State how many lines in the entries below hold the word "setpixelRgbw", with nothing besides the number.

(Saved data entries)

------

-- ==== Sys2Proof/Certificates/Slice0/Obligations.lean ====
section
/-! DEFINITION. The statements for the provers. Where one speaks of `step`, of the agent that moves, of the words still to be sent
or of a run, the turn and the word taken come from the model's own inputs `port`, `sched` and `turn`, which are log entries 1
and 2 (DESIGN CHOICE) and no rule of the spec; no statement rests on a value of a free choice. -/

open Sys2Proof Sys2Proof.Machine Sys2Proof.Safety

/-! ### Encoding (30_encoding.md) -/

/-- R91: the worked encodings, with the fields of the first, and the three reserved words named there. -/
def Obligations.WorkedEncodings : Prop :=
  encode (.setpixelRgb 2 0x12 0x34 0x56) = 0x0300000212345600 ∧
  Fields.split 0x0300000212345600 = ⟨0x03, 0x000002, 0x12, 0x34, 0x56, 0x00⟩ ∧
  decode 0x0300000212345600 = .ok (.setpixelRgb 2 0x12 0x34 0x56) ∧
  decode 0x01000000FF000000 = .ok (.setallRgb 255 0 0) ∧
  decode 0x0400000010203040 = .ok (.setpixelRgbw 0 0x10 0x20 0x30 0x40) ∧
  decode 0x0600000000000080 = .ok (.setbrightness 128) ∧
  decode 0x0700000000000001 = .ok (.enablegamma true) ∧
  decode 0x0900000000000000 = .ok .showCmd ∧
  decode 0x0900000000000001 = .error (.unusedField .showCmd) ∧
  decode 0x0000000000000000 = .error (.opcode 0x00) ∧
  decode 0x0F00000000000000 = .error (.opcode 0x0F)

/-- Encode then decode is the identity on commands, with every operand at every value. -/
def Obligations.DecodeAfterEncode : Prop := ∀ i : Instr, decode (encode i) = .ok i

/-- Decode then encode is the identity on legal words: no bit of a legal word is dropped. -/
def Obligations.EncodeAfterDecode : Prop := ∀ (cw : Cmd) (i : Instr), decode cw = .ok i → encode i = cw

/-- R82: for a word with the opcode of a row, the row's match and mask cover it exactly when the fields that the row's format
does not use are zero; a word with a non-zero unused field is reserved. -/
def Obligations.MasksAgreeWithFormats : Prop :=
  ∀ row ∈ opcodeTable, ∀ cw : Cmd, (Fields.split cw).op = row.op →
    (row.covers cw = row.mnemonic.format.unusedZero (Fields.split cw)) ∧
    (row.mnemonic.format.unusedZero (Fields.split cw) = false → decode cw = .error (.unusedField row.mnemonic))

/-- R86: a word is reserved exactly when no row covers it, which is when its opcode is 0x00 or 0x0F to 0xFF or a field that its
format does not use is not zero; the rows have different opcodes and no word is covered by two; an accepted reserved word
records `IllegalCommand` and changes nothing else. -/
def Obligations.ReservedWords : Prop :=
  (∀ cw : Cmd, (∀ i, decode cw ≠ .ok i) ↔ ∀ row ∈ opcodeTable, row.covers cw = false) ∧
  (∀ cw : Cmd, (∀ i, decode cw ≠ .ok i) ↔
    ((Fields.split cw).op = 0 ∨ 0x0F ≤ (Fields.split cw).op.toNat ∨
      ∃ row ∈ opcodeTable, row.op = (Fields.split cw).op ∧ row.mnemonic.format.unusedZero (Fields.split cw) = false)) ∧
  (opcodeTable.Pairwise (fun a b => a.op ≠ b.op)) ∧
  (∀ cw : Cmd, ∀ a ∈ opcodeTable, ∀ b ∈ opcodeTable, a.covers cw = true → b.covers cw = true → a = b) ∧
  (∀ (cw : Cmd) (s : State), (∀ i, decode cw ≠ .ok i) →
    accept cw s = .next { s with fault := some (.illegalCommand cw) })

/-! ### The step -/

/-- R80: when the host moves in a ready state and the word it sends decodes to `i`, the step is `exec i` of the state with the
word and the turn taken from the model's own inputs; every field of the hardware is as it was. (The inputs are log entries 1 and
2.) -/
def Obligations.StepRunsDecodedCommand : Prop :=
  ∀ (s : State) (cw : Cmd) (rest : List Cmd) (i : Instr), s.cmdReady = true → s.nextAgent = .host → s.port = cw :: rest →
    decode cw = .ok i →
    step s = exec i { s with port := rest, sched := s.sched.tail, turn := s.turn + 1 }

/-- A command word is taken only in a step of the host from a state with `CMD_READY = 1`, one word at a time. (The inputs are
log entries 1 and 2.) -/
def Obligations.WordsTakenOnlyWhenReady : Prop :=
  ∀ s t : State, step s = .next t → t.port ≠ s.port →
    s.cmdReady = true ∧ s.nextAgent = .host ∧ ∃ cw, s.port = cw :: t.port

/-- R231, R232, R233 and R234 as a rule of the whole machine: a step that records a fault changes nothing else of the hardware;
it is the acceptance of a command word; and the fault is one of the three, under exactly its condition. (The inputs are log
entries 1 and 2.) -/
def Obligations.FaultsOnlyOnTheirConditions : Prop :=
  ∀ (s t : State) (f : Fault), s.fault = none → step s = .next t → t.fault = some f →
    s.nextAgent = .host ∧ s.host = .idle ∧
    ∃ cw rest, s.port = cw :: rest ∧
      t = { s with fault := some f, port := rest, sched := s.sched.tail, turn := s.turn + 1 } ∧
      ((f = .illegalCommand cw ∧ ∀ i, decode cw ≠ .ok i) ∨
        ∃ i, decode cw = .ok i ∧
          ((f = .lifecycleViolation i.mnemonic ∧
              ((i = .beginCmd ∧ s.st ≠ .uninitialized) ∨ ((i = .showCmd ∨ i = .showasync) ∧ s.st = .uninitialized))) ∨
            (f = .misuseHazard i.mnemonic ∧ s.xfer.active = true ∧
              i.mnemonic ∈ [Mnemonic.setallRgb, .setallRgbw, .setpixelRgb, .setpixelRgbw, .clear, .showCmd, .showasync])))

/-- A faulted state has no successor: the step answers the fault recorded, whatever else the state holds, and no step clears it.
(The inputs are log entries 1 and 2.) (That `step` answers the recorded fault is log entry 8.) -/
def Obligations.FaultedStateHasNoSuccessor : Prop :=
  (∀ (s : State) (f : Fault), s.fault = some f → step s = .fault f) ∧
  (∀ s t : State, step s = .next t → s.fault = none) ∧
  (∀ (s : State) (r : Refusal), step s ≠ .refused r)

------

--- Solved problem ---
2